===== Records shown
-- ==== Sys2Proof/Laws/State.lean ====
section
/-! SUPPORT. One lemma per field per shared update of the state: what the update makes of the field. A later proof cites
these and never unfolds the update. -/

namespace Sys2Proof.Laws

open Sys2Proof.Machine

/-! ### emitWire -/

@[simp] theorem emitWire_conn (bs : List Byte) (s : State) : (emitWire bs s).conn = s.conn := rfl

@[simp] theorem emitWire_accHi (bs : List Byte) (s : State) : (emitWire bs s).accHi = s.accHi := rfl

@[simp] theorem emitWire_accLo (bs : List Byte) (s : State) : (emitWire bs s).accLo = s.accLo := rfl

@[simp] theorem emitWire_txbuf (bs : List Byte) (s : State) : (emitWire bs s).txbuf = s.txbuf := rfl

@[simp] theorem emitWire_txLen (bs : List Byte) (s : State) : (emitWire bs s).txLen = s.txLen := rfl

@[simp] theorem emitWire_rxbuf (bs : List Byte) (s : State) : (emitWire bs s).rxbuf = s.rxbuf := rfl

@[simp] theorem emitWire_rxLen (bs : List Byte) (s : State) : (emitWire bs s).rxLen = s.rxLen := rfl

@[simp] theorem emitWire_rxExpect (bs : List Byte) (s : State) : (emitWire bs s).rxExpect = s.rxExpect := rfl

@[simp] theorem emitWire_phase (bs : List Byte) (s : State) : (emitWire bs s).phase = s.phase := rfl

@[simp] theorem emitWire_tmr (bs : List Byte) (s : State) : (emitWire bs s).tmr = s.tmr := rfl

@[simp] theorem emitWire_curTransfer (bs : List Byte) (s : State) : (emitWire bs s).curTransfer = s.curTransfer := rfl

@[simp] theorem emitWire_curExpected (bs : List Byte) (s : State) : (emitWire bs s).curExpected = s.curExpected := rfl

@[simp] theorem emitWire_txShadow (bs : List Byte) (s : State) : (emitWire bs s).txShadow = s.txShadow := rfl

@[simp] theorem emitWire_rxFifo (bs : List Byte) (s : State) : (emitWire bs s).rxFifo = s.rxFifo := rfl

@[simp] theorem emitWire_err (bs : List Byte) (s : State) : (emitWire bs s).err = s.err := rfl

@[simp] theorem emitWire_rxOvr (bs : List Byte) (s : State) : (emitWire bs s).rxOvr = s.rxOvr := rfl

@[simp] theorem emitWire_monOvf (bs : List Byte) (s : State) : (emitWire bs s).monOvf = s.monOvf := rfl

@[simp] theorem emitWire_monErr (bs : List Byte) (s : State) : (emitWire bs s).monErr = s.monErr := rfl

@[simp] theorem emitWire_monState (bs : List Byte) (s : State) : (emitWire bs s).monState = s.monState := rfl

@[simp] theorem emitWire_monFilter (bs : List Byte) (s : State) : (emitWire bs s).monFilter = s.monFilter := rfl

@[simp] theorem emitWire_monStopReq (bs : List Byte) (s : State) : (emitWire bs s).monStopReq = s.monStopReq := rfl

@[simp] theorem emitWire_monBuf (bs : List Byte) (s : State) : (emitWire bs s).monBuf = s.monBuf := rfl

@[simp] theorem emitWire_monOvfPend (bs : List Byte) (s : State) : (emitWire bs s).monOvfPend = s.monOvfPend := rfl

@[simp] theorem emitWire_mtmr (bs : List Byte) (s : State) : (emitWire bs s).mtmr = s.mtmr := rfl

@[simp] theorem emitWire_wire (bs : List Byte) (s : State) : (emitWire bs s).wire = s.wire ++ bs := rfl

@[simp] theorem emitWire_reports (bs : List Byte) (s : State) : (emitWire bs s).reports = s.reports := rfl

@[simp] theorem emitWire_trace (bs : List Byte) (s : State) : (emitWire bs s).trace = s.trace := rfl

@[simp] theorem emitWire_devOps (bs : List Byte) (s : State) : (emitWire bs s).devOps = s.devOps := rfl

@[simp] theorem emitWire_bus (bs : List Byte) (s : State) : (emitWire bs s).bus = s.bus := rfl

@[simp] theorem emitWire_cfg (bs : List Byte) (s : State) : (emitWire bs s).cfg = s.cfg := rfl

@[simp] theorem emitWire_inputs (bs : List Byte) (s : State) : (emitWire bs s).inputs = s.inputs := rfl

@[simp] theorem emitWire_held (bs : List Byte) (s : State) : (emitWire bs s).held = s.held := rfl

@[simp] theorem emitWire_openAnswer (bs : List Byte) (s : State) : (emitWire bs s).openAnswer = s.openAnswer := rfl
==========
* Task requirements
Make an exact copy of every record listed above.

* Solution
-- ==== Sys2Proof/Laws/State.lean ====
section
/-! SUPPORT. One lemma per field per shared update of the state: what the update makes of the field. A later proof cites
these and never unfolds the update. -/

namespace Sys2Proof.Laws

open Sys2Proof.Machine

/-! ### emitWire -/

@[simp] theorem emitWire_conn (bs : List Byte) (s : State) : (emitWire bs s).conn = s.conn := rfl

@[simp] theorem emitWire_accHi (bs : List Byte) (s : State) : (emitWire bs s).accHi = s.accHi := rfl

@[simp] theorem emitWire_accLo (bs : List Byte) (s : State) : (emitWire bs s).accLo = s.accLo := rfl

@[simp] theorem emitWire_txbuf (bs : List Byte) (s : State) : (emitWire bs s).txbuf = s.txbuf := rfl

@[simp] theorem emitWire_txLen (bs : List Byte) (s : State) : (emitWire bs s).txLen = s.txLen := rfl

@[simp] theorem emitWire_rxbuf (bs : List Byte) (s : State) : (emitWire bs s).rxbuf = s.rxbuf := rfl

@[simp] theorem emitWire_rxLen (bs : List Byte) (s : State) : (emitWire bs s).rxLen = s.rxLen := rfl

@[simp] theorem emitWire_rxExpect (bs : List Byte) (s : State) : (emitWire bs s).rxExpect = s.rxExpect := rfl

@[simp] theorem emitWire_phase (bs : List Byte) (s : State) : (emitWire bs s).phase = s.phase := rfl

@[simp] theorem emitWire_tmr (bs : List Byte) (s : State) : (emitWire bs s).tmr = s.tmr := rfl

@[simp] theorem emitWire_curTransfer (bs : List Byte) (s : State) : (emitWire bs s).curTransfer = s.curTransfer := rfl

@[simp] theorem emitWire_curExpected (bs : List Byte) (s : State) : (emitWire bs s).curExpected = s.curExpected := rfl

@[simp] theorem emitWire_txShadow (bs : List Byte) (s : State) : (emitWire bs s).txShadow = s.txShadow := rfl

@[simp] theorem emitWire_rxFifo (bs : List Byte) (s : State) : (emitWire bs s).rxFifo = s.rxFifo := rfl

@[simp] theorem emitWire_err (bs : List Byte) (s : State) : (emitWire bs s).err = s.err := rfl

@[simp] theorem emitWire_rxOvr (bs : List Byte) (s : State) : (emitWire bs s).rxOvr = s.rxOvr := rfl

@[simp] theorem emitWire_monOvf (bs : List Byte) (s : State) : (emitWire bs s).monOvf = s.monOvf := rfl

@[simp] theorem emitWire_monErr (bs : List Byte) (s : State) : (emitWire bs s).monErr = s.monErr := rfl

@[simp] theorem emitWire_monState (bs : List Byte) (s : State) : (emitWire bs s).monState = s.monState := rfl

@[simp] theorem emitWire_monFilter (bs : List Byte) (s : State) : (emitWire bs s).monFilter = s.monFilter := rfl

@[simp] theorem emitWire_monStopReq (bs : List Byte) (s : State) : (emitWire bs s).monStopReq = s.monStopReq := rfl

@[simp] theorem emitWire_monBuf (bs : List Byte) (s : State) : (emitWire bs s).monBuf = s.monBuf := rfl

@[simp] theorem emitWire_monOvfPend (bs : List Byte) (s : State) : (emitWire bs s).monOvfPend = s.monOvfPend := rfl

@[simp] theorem emitWire_mtmr (bs : List Byte) (s : State) : (emitWire bs s).mtmr = s.mtmr := rfl

@[simp] theorem emitWire_wire (bs : List Byte) (s : State) : (emitWire bs s).wire = s.wire ++ bs := rfl

@[simp] theorem emitWire_reports (bs : List Byte) (s : State) : (emitWire bs s).reports = s.reports := rfl

@[simp] theorem emitWire_trace (bs : List Byte) (s : State) : (emitWire bs s).trace = s.trace := rfl

@[simp] theorem emitWire_devOps (bs : List Byte) (s : State) : (emitWire bs s).devOps = s.devOps := rfl

@[simp] theorem emitWire_bus (bs : List Byte) (s : State) : (emitWire bs s).bus = s.bus := rfl

@[simp] theorem emitWire_cfg (bs : List Byte) (s : State) : (emitWire bs s).cfg = s.cfg := rfl

@[simp] theorem emitWire_inputs (bs : List Byte) (s : State) : (emitWire bs s).inputs = s.inputs := rfl

@[simp] theorem emitWire_held (bs : List Byte) (s : State) : (emitWire bs s).held = s.held := rfl

@[simp] theorem emitWire_openAnswer (bs : List Byte) (s : State) : (emitWire bs s).openAnswer = s.openAnswer := rfl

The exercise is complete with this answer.